The concerto, composed in 1909 for celebrated pianist Josef Hofmann, is known to be extraordinary, even “technically monstrously“difficult, as the program notes suggest. Lugansky, who made his American debut at the Hollywood Bowl in 1996 as Valery Gergiev’s soloist during his Kirov tour, is certainly no stranger to Rachmaninoff’s pianism, having won the Russian All-Union Rachmaninoff Competition in 1990 among many others. Lugansky was also awarded the Preis der Deutschen Schallplattenkritik and the Echo Klassik 2005 award, for his recordings of Rachmaninoff’s Concerto No. 1 and 3. This September Lugansky released Rachmaninoff’s two Piano Sonatas on the Naïve –Ambroise label, to which the artist was recently signed. The concerto was originally premiered in New York, with the then New York Symphony before it procured and merged with the New York Philharmonic in 1928. It was of course premiered by the composer himself, as Rachmaninoff always insisted.
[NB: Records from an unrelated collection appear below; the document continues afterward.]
-- ==== Sys2Proof/Laws/Maps.lean ====
section
/-! SUPPORT. Laws of finite maps: reading after setting, and what holds of every value. -/

namespace Sys2Proof.Machine

/-- A map reads at a key what was set there. -/
@[simp] theorem mapGet_mapSet_same {α : Type} (m : AMap α) (k : Nat) (v : α) : mapGet (mapSet m k v) k = some v := by
  induction m with
  | nil => simp [mapSet, mapGet]
  | cons e m ih =>
    obtain ⟨k', v'⟩ := e
    simp only [mapSet]
    split
    · simp [mapGet]
    · split
      · simp [mapGet]
      · next h => simp [mapGet, ih, Ne.symm h]

/-- Setting one key leaves every other as it was. -/
theorem mapGet_mapSet_other {α : Type} (m : AMap α) {k j : Nat} (v : α) (h : j ≠ k) : mapGet (mapSet m k v) j = mapGet m j := by
  induction m with
  | nil => simp [mapSet, mapGet, Ne.symm h]
  | cons e m ih =>
    obtain ⟨k', v'⟩ := e
    simp only [mapSet]
    split
    · simp [mapGet, Ne.symm h]
    · split
      · next hk => subst hk; simp [mapGet, Ne.symm h]
      · simp only [mapGet, ih]

@[simp] theorem mapGetD_mapSet_same {α : Type} (m : AMap α) (k : Nat) (v d : α) : mapGetD (mapSet m k v) k d = v := by
  simp [mapGetD]

theorem mapGetD_mapSet_other {α : Type} (m : AMap α) {k j : Nat} (v d : α) (h : j ≠ k) :
    mapGetD (mapSet m k v) j d = mapGetD m j d := by
  simp [mapGetD, mapGet_mapSet_other m v h]

/-- A key deleted is absent. -/
@[simp] theorem mapGet_mapDel_same {α : Type} (m : AMap α) (k : Nat) : mapGet (mapDel m k) k = none := by
  induction m with
  | nil => simp [mapDel, mapGet]
  | cons e m ih =>
    obtain ⟨k', v'⟩ := e
    simp only [mapDel, List.filter_cons] at *
    split
    · next h =>
      have hk : k' ≠ k := by simpa using h
      simpa [mapGet, hk] using ih
    · exact ih

/-- Deleting one key leaves every other as it was. -/
theorem mapGet_mapDel_other {α : Type} (m : AMap α) {k j : Nat} (h : j ≠ k) : mapGet (mapDel m k) j = mapGet m j := by
  induction m with
  | nil => simp [mapDel]
  | cons e m ih =>
    obtain ⟨k', v'⟩ := e
    simp only [mapDel, List.filter_cons] at *
    split
    · simp only [mapGet, ih]
    · next hk =>
      have hk : k' = k := by simpa using hk
      simpa [mapGet, hk, Ne.symm h] using ih

theorem mapSet_mem {α : Type} {m : AMap α} {k : Nat} {v : α} {e : Nat × α} (h : e ∈ mapSet m k v) : e = (k, v) ∨ e ∈ m := by
  induction m with
  | nil => simpa [mapSet] using h
  | cons x m ih =>
    obtain ⟨k', v'⟩ := x
    simp only [mapSet] at h
    split at h
    · simpa using h
    · split at h
      · rcases List.mem_cons.1 h with h | h
        · exact .inl h
        · exact .inr (List.mem_cons_of_mem _ h)
      · rcases List.mem_cons.1 h with h | h
        · exact .inr (h ▸ List.mem_cons_self ..)
        · exact (ih h).imp id (List.mem_cons_of_mem _)

/-- A property of every value of a map holds after a value that has it is set. -/
theorem mapSet_all {α : Type} {p : Nat × α → Bool} {m : AMap α} {k : Nat} {v : α} (h : m.all p = true) (hv : p (k, v) = true) :
    (mapSet m k v).all p = true := by
  induction m with
  | nil => simp [mapSet, hv]
  | cons e m ih =>
    obtain ⟨k', v'⟩ := e
    simp only [List.all_cons, Bool.and_eq_true] at h
    simp only [mapSet]
    split
    · simp [hv, h]
    · split
      · simp [hv, h]
      · simp [ih h.2, h]

theorem mapGet_all {α : Type} {p : α → Bool} {m : AMap α} {k : Nat} {v : α} (h : m.all (fun e => p e.2) = true)
    (g : mapGet m k = some v) : p v = true := by
  induction m with
  | nil => simp [mapGet] at g
  | cons e m ih =>
    obtain ⟨k', v'⟩ := e
    simp only [List.all_cons, Bool.and_eq_true] at h
    simp only [mapGet] at g
    split at g
    · simp only [Option.some.injEq] at g
      exact g ▸ h.1
    · exact ih h.2 g

theorem mapGetD_all {α : Type} {p : α → Bool} {m : AMap α} {k : Nat} {d : α} (h : m.all (fun e => p e.2) = true)
    (hd : p d = true) : p (mapGetD m k d) = true := by
  unfold mapGetD
  split
  · exact mapGet_all h (by assumption)
  · exact hd

end Sys2Proof.Machine
end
Historic benchmarks like this remain relevant today; we measure even the most extravagant contemporary performances by how they relate to the originals.
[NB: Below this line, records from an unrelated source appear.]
theorem raiseAll_keeps {z : State} (code : Nat) (srcs : List Nat) (s : State) (hz : Keeps z s) :
    Keeps z (raiseAll code srcs s) := by
  unfold raiseAll
  with_reducible repeat' first
    | assumption | rfl | split | apply raise_keeps | apply Keeps.foldl | intro _ | apply Keeps.set

theorem setCplPhase_keeps {z : State} (c : Nat) (p : CplPhase) (s : State) (hz : Keeps z s) :
    Keeps z (setCplPhase c p s) := by
  unfold setCplPhase
  with_reducible repeat' first | assumption | rfl | split | apply Keeps.set

theorem setMailbox_keeps {z : State} (n : Nat) (m : Mailbox) (s : State) (hz : Keeps z s) :
    Keeps z (setMailbox n m s) := by
  unfold setMailbox
  with_reducible repeat' first | assumption | rfl | split | apply Keeps.set

theorem noteIdle_keeps {z : State} (s : State) (hz : Keeps z s) :
    Keeps z (noteIdle s) := by
  unfold noteIdle
  with_reducible repeat' first | assumption | rfl | split | apply Keeps.set

theorem answerSide_keeps {z : State} (c : Slot) (r : Completion) (s : State) (hz : Keeps z s) :
    Keeps z (answerSide c r s) := by
  unfold answerSide
  with_reducible repeat' first | assumption | rfl | split | apply noteIdle_keeps | apply Keeps.set

theorem putSlot_keeps {z : State} (src : CmdSrc) (c : Slot) (s : State) (hz : Keeps z s) :
    Keeps z (putSlot src c s) := by
  unfold putSlot
  with_reducible repeat' first
    | assumption | rfl | split | apply setMailbox_keeps | apply answerSide_keeps | apply Keeps.set

theorem performCmd_keeps {z : State} (op : Nat) (src : CmdSrc) (f : Slot → State → Performed) (s : State)
    (hz : Keeps z s) (hf : ∀ x0 x1, Keeps z x1 → Keeps z (performedState (f x0 x1))) :
    Keeps z (performCmd op src f s) := by
  unfold performCmd
  split
  · exact hz
  · next c _ =>
    split
    · split
      · exact putSlot_keeps _ _ _ hz
      · have g := hf c s hz
        split
        · next h => rw [h] at g; exact putSlot_keeps _ _ _ g
        · next h => rw [h] at g; exact putSlot_keeps _ _ _ g
    · exact hz

theorem performNow_keeps {z : State} (op : Nat) (src : CmdSrc) (f : List Byte → State → State × Completion) (s : State)
    (hz : Keeps z s) (hf : ∀ x0 x1, Keeps z x1 → Keeps z (f x0 x1).1) :
    Keeps z (performNow op src f s) := by
  unfold performNow
  exact performCmd_keeps _ _ _ _ hz (fun c t ht => hf c.payload t ht)

theorem performQuery_keeps {z : State} (op : Nat) (src : CmdSrc) (f : List Byte → State → Completion) (s : State)
    (hz : Keeps z s) :
    Keeps z (performQuery op src f s) := by
  unfold performQuery
  with_reducible repeat' first | assumption | rfl | split | apply performNow_keeps | intro _ | apply Keeps.set

theorem answerWaiting_keeps {z : State} (op : Nat) (r : Completion) (s : State) (hz : Keeps z s) :
    Keeps z (answerWaiting op r s) := by
  unfold answerWaiting
  with_reducible repeat' first | assumption | rfl | split | intro _ | dsimp only | apply Keeps.set

theorem hostTime_keeps {z : State} (dt : Nat) (s : State) (hz : Keeps z s) :
    Keeps z (hostTime dt s) := by
  unfold hostTime
  with_reducible repeat' first
    | assumption | rfl | split | apply bump_keeps | apply Keeps.foldl | intro _ | dsimp only | apply Keeps.set

theorem stackTime_keeps {z : State} (dt : Nat) (s : State) (hz : Keeps z s) :
    Keeps z (stackTime dt s) := by
  unfold stackTime
  with_reducible repeat' first
    | assumption | rfl | split | apply bump_keeps | apply Keeps.foldl | intro _ | dsimp only | apply Keeps.set

theorem addCclk_keeps {z : State} (id lc k dt : Nat) (s : State) (hz : Keeps z s) :
    Keeps z (addCclk id lc k dt s) := by
  unfold addCclk
  with_reducible repeat' first | assumption | rfl | split | apply bump_keeps | dsimp only | apply Keeps.set

theorem coreTime_keeps {z : State} (dt : Nat) (s : State) (lc : Nat) (hz : Keeps z s) :
    Keeps z (coreTime dt s lc) := by
  unfold coreTime
  with_reducible repeat' first | assumption | rfl | split | apply addCclk_keeps | dsimp only | apply Keeps.set

theorem advance_keeps {z : State} (dt : Nat) (s : State) (hz : Keeps z s) :
    Keeps z (advance dt s) := by
  unfold advance
  split
  · exact hz
  · dsimp only
    refine Keeps.setNow ?_ (Nat.le_add_right _ _)
    split
    · exact Keeps.foldl (stackTime_keeps _ _ (hostTime_keeps _ _ hz)) (fun t a ht => coreTime_keeps _ _ _ ht)
    · exact hz

theorem reachTime_keeps {z : State} (t : Nat) (s : State) (hz : Keeps z s) :
    Keeps z (reachTime t s) := by
  unfold reachTime
  with_reducible repeat' first | assumption | rfl | split | apply advance_keeps | apply Keeps.set

theorem addSoft_keeps {z : State} (e : FaultEntry) (s : State) (hz : Keeps z s) :
    Keeps z (addSoft e s) := by
  unfold addSoft
  refine hz.setFlash ?_ (List.prefix_refl _)
  dsimp only
  split
  · intro x hx
    refine ⟨_, List.mem_map_of_mem hx, ?_⟩
    split
    · simp [sameItem]
    · exact sameItem_refl x
  · intro x hx
    exact ⟨x, List.mem_append_left _ hx, sameItem_refl x⟩

theorem putRec_keeps {z : State} (r : Rec) (s : State) (hz : Keeps z s) :
    Keeps z (putRec r s) := by
  unfold putRec
  with_reducible repeat' first | assumption | rfl | split | apply bump_keeps | dsimp only | apply Keeps.set

theorem countLost_keeps {z : State} (gone : List Rec) (s : State) (hz : Keeps z s) :
    Keeps z (countLost gone s) := by
  unfold countLost
  with_reducible repeat' first | assumption | rfl | split | apply bump_keeps | dsimp only

theorem countRemoved_keeps {z : State} (gone : List Rec) (s : State) (hz : Keeps z s) :
    Keeps z (countRemoved gone s) := by
  unfold countRemoved
  with_reducible repeat' first | assumption | rfl | split | apply countLost_keeps | apply bump_keeps

theorem admitRec_keeps {z : State} (r : Rec) (s : State) (hz : Keeps z s) :
    Keeps z (admitRec r s) := by
  unfold admitRec
  with_reducible repeat' first
    | assumption | rfl | split | apply bump_keeps | apply countRemoved_keeps | apply putRec_keeps
    | apply pkgEvt_keeps | dsimp only | apply Keeps.set

theorem frozenRec_keeps {z : State} (r : Rec) (s : State) (hz : Keeps z s) :
    Keeps z (frozenRec r s) := by
  unfold frozenRec
  with_reducible repeat' first | assumption | rfl | split | apply bump_keeps | dsimp only | apply Keeps.set

theorem takeEvent_keeps {z : State} (s : State) (hz : Keeps z s) :
    Keeps z (takeEvent s) := by
  unfold takeEvent
  with_reducible repeat' first
    | assumption | rfl | split | apply frozenRec_keeps | apply admitRec_keeps | dsimp only | apply Keeps.set

theorem drainQueue_keeps {z : State} (s : State) (hz : Keeps z s) :
    Keeps z (drainQueue s) := by
  unfold drainQueue
  exact Keeps.foldl hz (fun _ _ h => takeEvent_keeps _ h)

theorem raiseDirect_keeps {z : State} (code src : Nat) (payload : List Byte) (s : State) (hz : Keeps z s) :
    Keeps z (raiseDirect code src payload s) := by
  unfold raiseDirect
  with_reducible repeat' first
    | assumption | rfl | split | apply raise_keeps | apply admitRec_keeps | apply drainQueue_keeps | dsimp only
    | apply Keeps.set

theorem endFreeze_keeps {z : State} (s : State) (hz : Keeps z s) :
    Keeps z (endFreeze s) := by
  unfold endFreeze
  with_reducible repeat' first
    | assumption | rfl | split | apply admitRec_keeps | apply raiseDirect_keeps | apply drainQueue_keeps
    | apply Keeps.foldl | intro _ | dsimp only | apply Keeps.set

theorem eventAdmitS_keeps {z : State} (s : State) (hz : Keeps z s) :
    Keeps z (eventAdmitS s) := by
  unfold eventAdmitS
  with_reducible repeat' first | assumption | rfl | split | apply takeEvent_keeps

theorem tokenRefillS_keeps {z : State} (code : Nat) (s : State) (hz : Keeps z s) :
    Keeps z (tokenRefillS code s) := by
  unfold tokenRefillS
  with_reducible repeat' first | assumption | rfl | split | apply reachTime_keeps | dsimp only | apply Keeps.set

theorem spillBatchS_keeps {z : State} (s : State) (hz : Keeps z s) :
    Keeps z (spillBatchS s) := by
  unfold spillBatchS
  have g := reachTime_keeps (s.evr.lastSpill + 10000000000) s hz
  generalize reachTime (s.evr.lastSpill + 10000000000) s = u at g ⊢
  split
  · exact hz
  · dsimp only
    have g2 : Keeps z (if 262144 ≤ ringBytes (unspilled s) then s else u) := by split <;> assumption
    generalize (if 262144 ≤ ringBytes (unspilled s) then s else u) = w at g2 ⊢
    repeat' first
    | with_reducible assumption | with_reducible rfl | split | with_reducible apply bump_keeps
    | with_reducible apply Keeps.set

theorem freezeTimeoutS_keeps {z : State} (s : State) (hz : Keeps z s) :
    Keeps z (freezeTimeoutS s) := by
  unfold freezeTimeoutS
  with_reducible repeat' first
    | assumption | rfl | split | apply endFreeze_keeps | apply reachTime_keeps | apply Keeps.set

theorem sample_keeps {z : State} (id inst : Nat) (x : Int) (s : State) (hz : Keeps z s) :
    Keeps z (sample id inst x s) := by
  unfold sample
  with_reducible repeat' first | assumption | rfl | split | apply Keeps.set

theorem telemetry_keeps {z : State} (id inst : Nat) (x : Int) (s : State) (hz : Keeps z s) :
    Keeps z (telemetry id inst x s) := by
  unfold telemetry
  with_reducible repeat' first | assumption | rfl | split | apply sample_keeps | dsimp only | apply Keeps.set

theorem summaryRefreshS_keeps {z : State} (s : State) (hz : Keeps z s) :
    Keeps z (summaryRefreshS s) := by
  unfold summaryRefreshS
  with_reducible repeat' first | assumption | rfl | split | apply pkgEvt_keeps | apply Keeps.set

theorem evrFreeze_keeps {z : State} (p : List Byte) (s : State) (hz : Keeps z s) :
    Keeps z (evrFreeze p s).1 := by
  unfold evrFreeze
  with_reducible repeat' first | assumption | rfl | split | apply raiseDirect_keeps | dsimp only | apply Keeps.set

theorem evrUnfreeze_keeps {z : State} (v1 : List Byte) (s : State) (hz : Keeps z s) :
    Keeps z (evrUnfreeze v1 s).1 := by
  unfold evrUnfreeze
  with_reducible repeat' first | assumption | rfl | split | apply endFreeze_keeps | apply Keeps.set

theorem recordNonce_keeps {z : State} (slot nonce : Nat) (s : State) (hz : Keeps z s) :
    Keeps z (recordNonce slot nonce s) := by
  unfold recordNonce
  with_reducible repeat' first | assumption | rfl | split | intro _ | dsimp only | apply Keeps.set

theorem evrClear_keeps {z : State} (p : List Byte) (s : State) (hz : Keeps z s) :
    Keeps z (evrClear p s).1 := by
  unfold evrClear
  dsimp only
  split
  · exact hz
  · split
    · exact hz
    · dsimp only
      refine Keeps.setFlash (s := admitRec _ _) ?_ (softKept_refl _) (List.prefix_append _ _)
      refine admitRec_keeps _ _ (drainQueue_keeps _ (countRaising_keeps _ _ _ (recordNonce_keeps _ _ _ ?_)))
      repeat' first
    | with_reducible assumption | with_reducible rfl | split | with_reducible apply clearCtrs_keeps
    | with_reducible apply countLost_keeps
    | with_reducible apply Keeps.set

theorem setRate_keeps {z : State} (code rate burst : Nat) (s : State) (hz : Keeps z s) :
    Keeps z (setRate code rate burst s) := by
  unfold setRate
  with_reducible repeat' first | assumption | rfl | split | dsimp only | apply Keeps.set

theorem setRange_keeps {z : State} (id inst : Nat) (lo hi : Int) (s : State) (hz : Keeps z s) :
    Keeps z (setRange id inst lo hi s) := by
  unfold setRange
  with_reducible repeat' first | assumption | rfl | split | dsimp only | apply Keeps.set

theorem evrConfig_keeps {z : State} (p : List Byte) (s : State) (hz : Keeps z s) :
    Keeps z (evrConfig p s).1 := by
  unfold evrConfig
  with_reducible repeat' first
    | assumption | rfl | split | apply setRate_keeps | apply setRange_keeps | apply Keeps.foldl | intro _
    | dsimp only | apply Keeps.set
To Lugansky, the character of the music is everything; to be able to portray a work’s emotional meaning is what ultimately counts. He feels that this concerto in particular “is one of the most beautifully written piano concertos. It’s full of imagery, like in a Chekhov-novel. Especially the finale is like the heavens open, the dark forces disappear, almost immediately after the attack, bells announce the life affirming joy-Its God-given revelation. It’s a great joy to play this very pianistically written, wonderful piece.” There are, of course, many different ways one performs effectively: Rachmanioff will be always Rachmaninoff: double genius; as the composer, conceiving and putting his wonderful message to paper, he was Godly, and as the performer, he was always true to himself.
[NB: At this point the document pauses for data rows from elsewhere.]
-- ==== Sys2Proof/Laws/KeepsFabric.lean ====
section
/-! SUPPORT. What no command changes is kept by the operations over links, collectives, signals, vectors and packets received: one lemma per
function, which the proofs over every command cite instead of unfolding it. -/

namespace Sys2Proof.Machine

set_option linter.unusedTactic false
set_option linter.unreachableTactic false

theorem badCodeword_keeps {z : State} (q fseq : Nat) (s : State) (hz : Keeps z s) :
    Keeps z (badCodeword q fseq s) := by
  unfold badCodeword
  with_reducible repeat' first
    | assumption | rfl | split | apply bump_keeps | apply setPort_keeps | apply startRetrain_keeps
    | apply pumpPort_keeps | dsimp only | apply Keeps.set

theorem takeFrame_keeps {z : State} (q : Nat) (f : Frame) (s : State) (hz : Keeps z s) :
    Keeps z (takeFrame q f s) := by
  unfold takeFrame
  with_reducible repeat' first
    | assumption | rfl | split | apply bump_keeps | apply setPort_keeps | apply pumpPort_keeps | dsimp only
    | apply Keeps.set

theorem codewordS_keeps {z : State} (q : Nat) (r : DecodeResult) (f : Frame) (s : State) (hz : Keeps z s) :
    Keeps z (codewordS q r f s) := by
  unfold codewordS
  with_reducible repeat' first
    | assumption | rfl | split | apply takeFrame_keeps | apply bump_keeps | apply badCodeword_keeps | apply Keeps.set

theorem controlSlotS_keeps {z : State} (q : Nat) (sl : LlcSlot) (s : State) (hz : Keeps z s) :
    Keeps z (controlSlotS q sl s) := by
  unfold controlSlotS
  with_reducible repeat' first
    | assumption | rfl | split | apply setPort_keeps | apply pumpPort_keeps | apply resend_keeps | dsimp only
    | apply Keeps.set

theorem ackTimeoutS_keeps {z : State} (q : Nat) (s : State) (hz : Keeps z s) :
    Keeps z (ackTimeoutS q s) := by
  unfold ackTimeoutS
  with_reducible repeat' first
    | assumption | rfl | split | apply reachTime_keeps | apply resend_keeps | apply setPort_keeps | dsimp only
    | apply Keeps.set

theorem linkStateS_keeps {z : State} (pkg dim : Nat) (plus portB : Bool) (st : Nat) (s : State) (hz : Keeps z s) :
    Keeps z (linkStateS pkg dim plus portB st s) := by
  unfold linkStateS
  with_reducible repeat' first | assumption | rfl | split | intro _ | dsimp only | apply Keeps.set

theorem badPacketS_keeps {z : State} (s : State) (hz : Keeps z s) :
    Keeps z (badPacketS s) := by
  unfold badPacketS
  with_reducible repeat' first | assumption | rfl | split | apply bump_keeps | apply Keeps.set

theorem badDesc_keeps {z : State} (s : State) (hz : Keeps z s) :
    Keeps z (badDesc s) := by
  unfold badDesc
  with_reducible repeat' first | assumption | rfl | split | apply raise_keeps | apply bump_keeps | apply Keeps.set

theorem endColl_keeps {z : State} (c : Coll) (s : State) (hz : Keeps z s) :
    Keeps z (endColl c s) := by
  unfold endColl
  with_reducible repeat' first | assumption | rfl | split | apply completeTask_keeps | intro _ | apply Keeps.set

theorem updColl_keeps {z : State} (no : Nat) (f : Coll → Coll) (s : State) (hz : Keeps z s) :
    Keeps z (updColl no f s) := by
  unfold updColl
  with_reducible repeat' first | assumption | rfl | split | intro _ | apply Keeps.set

theorem addUnit_keeps {z : State} (src t row nrows fmt step : Nat) (data : List Byte) (s : State) (hz : Keeps z s) :
    Keeps z (addUnit src t row nrows fmt step data s).2 := by
  unfold addUnit
  with_reducible repeat' first
    | assumption | rfl | split | apply bump_keeps | apply raise_keeps | apply setTable_keeps | apply Keeps.foldl
    | intro _ | dsimp only | apply Keeps.set

theorem checkColl_keeps {z : State} (s : State) (c : Coll) (hz : Keeps z s) :
    Keeps z (checkColl s c) := by
  unfold checkColl
  with_reducible repeat' first
    | assumption | rfl | split | apply endColl_keeps | apply updColl_keeps | intro _ | dsimp only | apply Keeps.set

theorem checkColls_keeps {z : State} (s : State) (hz : Keeps z s) :
    Keeps z (checkColls s) := by
  unfold checkColls
  with_reducible repeat' first
    | assumption | rfl | split | apply checkColl_keeps | apply Keeps.foldl | apply Keeps.set
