theorem serveHead_keeps {z : State} {lc p : Nat} {t : Task} {rest : List Task} {s u : State} (hz : Keeps z s)
    (h : serveHead lc p t rest s = .started u) : Keeps z u := by
  unfold serveHead at h
  dsimp only at h
  have k := setDisp_keeps lc { disp s lc with ready := mapSet (disp s lc).ready p rest } s hz
  have k2 : Keeps z (if t.spawned = true then setDisp lc { disp s lc with ready := mapSet (disp s lc).ready p rest } s
      else setTaskState lc t.idx .running (setDisp lc { disp s lc with ready := mapSet (disp s lc).ready p rest } s)) := by
    split
    · exact k
    · exact setTaskState_keeps _ _ _ _ k
  split at h
  · cases h; exact completeTask_keeps _ _ k
  · split at h
    · cases h
    · cases h; exact setDeque_keeps _ _ _ _ k2
  · cases h; exact startColl_keeps _ _ k2
  · split at h
    · cases h; exact beginCore_keeps _ _ _ _ k
    · cases h

theorem serveFrom_keeps {z : State} (lc : Nat) (s : State) (a0 : List Nat) (hz : Keeps z s) :
    Keeps z (serveFrom lc s a0) := by
  induction a0 with
  | nil => exact hz
  | cons p ps ih =>
    unfold serveFrom
    split
    · exact ih
    · next t rest _ =>
      split
      · next e => exact serveHead_keeps hz e
      · exact hz
      · exact ih

theorem aliveS_keeps {z : State} (s : State) (hz : Keeps z s) :
    Keeps z (aliveS s) := by
  unfold aliveS
  with_reducible repeat' first | assumption | rfl | split | apply Keeps.set

theorem startTakeover_keeps {z : State} (s : State) (hz : Keeps z s) :
    Keeps z (startTakeover s) := by
  unfold startTakeover
  with_reducible repeat' first | assumption | rfl | split | apply setSm_keeps | dsimp only | apply Keeps.set

theorem failAll_keeps {z : State} (s : State) (hz : Keeps z s) :
    Keeps z (failAll s) := by
  unfold failAll
  with_reducible repeat' first
    | assumption | rfl | split | apply answerSide_keeps | apply completePosted_keeps | apply completeMbx_keeps
    | apply setMailbox_keeps | apply Keeps.foldl | intro _ | dsimp only | apply Keeps.set

theorem smFail_keeps {z : State} (s : State) (hz : Keeps z s) :
    Keeps z (smFail s) := by
  unfold smFail
  with_reducible repeat' first | assumption | rfl | split | apply failAll_keeps | apply setSm_keeps | apply Keeps.set

theorem watchdogS_keeps {z : State} (s : State) (hz : Keeps z s) :
    Keeps z (watchdogS s) := by
  unfold watchdogS
  with_reducible repeat' first
    | assumption | rfl | split | apply bump_keeps | apply startTakeover_keeps | apply failAll_keeps
    | apply setSm_keeps | dsimp only | apply Keeps.set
There are some performers who will always possess qualities that make them unmistakably unique; they excel at certain techniques and aspects of performance, and they will always have a particular style, no matter which composers’ music they play. Glenn Gould was great when playing Bach, Scriabin, Schoenberg; one could always recognize Gould when he played these composers’ works, and his audience loved him for it. I aspire to be more like the other, more intellectually driven kind of performer. I see Michelangeli as one of these, who constantly attempt to re-invent the wheel with their performance of every composer’s work. In his performances, there was less of himself and more of the composer, and he was stylistically different every time. Perhaps that is why he performed fewer repertoires than his contemporaries, but each performance was inherently unique to his understanding of the particular composer. Lugansky tells me he always was an extremely quick study:”The first time I played Rachmaninoff’s 3rd concerto, I played it for my teacher [Maria Udinah] at the Central Music School.” Lugansky was 19 years old at that time, and he learned it in three days. “I was obsessed with it,” he says. To me, he certainly succeeded in giving Rachmaninoff’s Concerto No. 3 his own, stylistically precise and unique interpretation. I felt his performance managed to deeply convey emotion with an accomplished technical ease. I relished in the effect of Lugansky’s understated minimalism, even if it was different from some of that sweet lusciousness that others had expected to hear.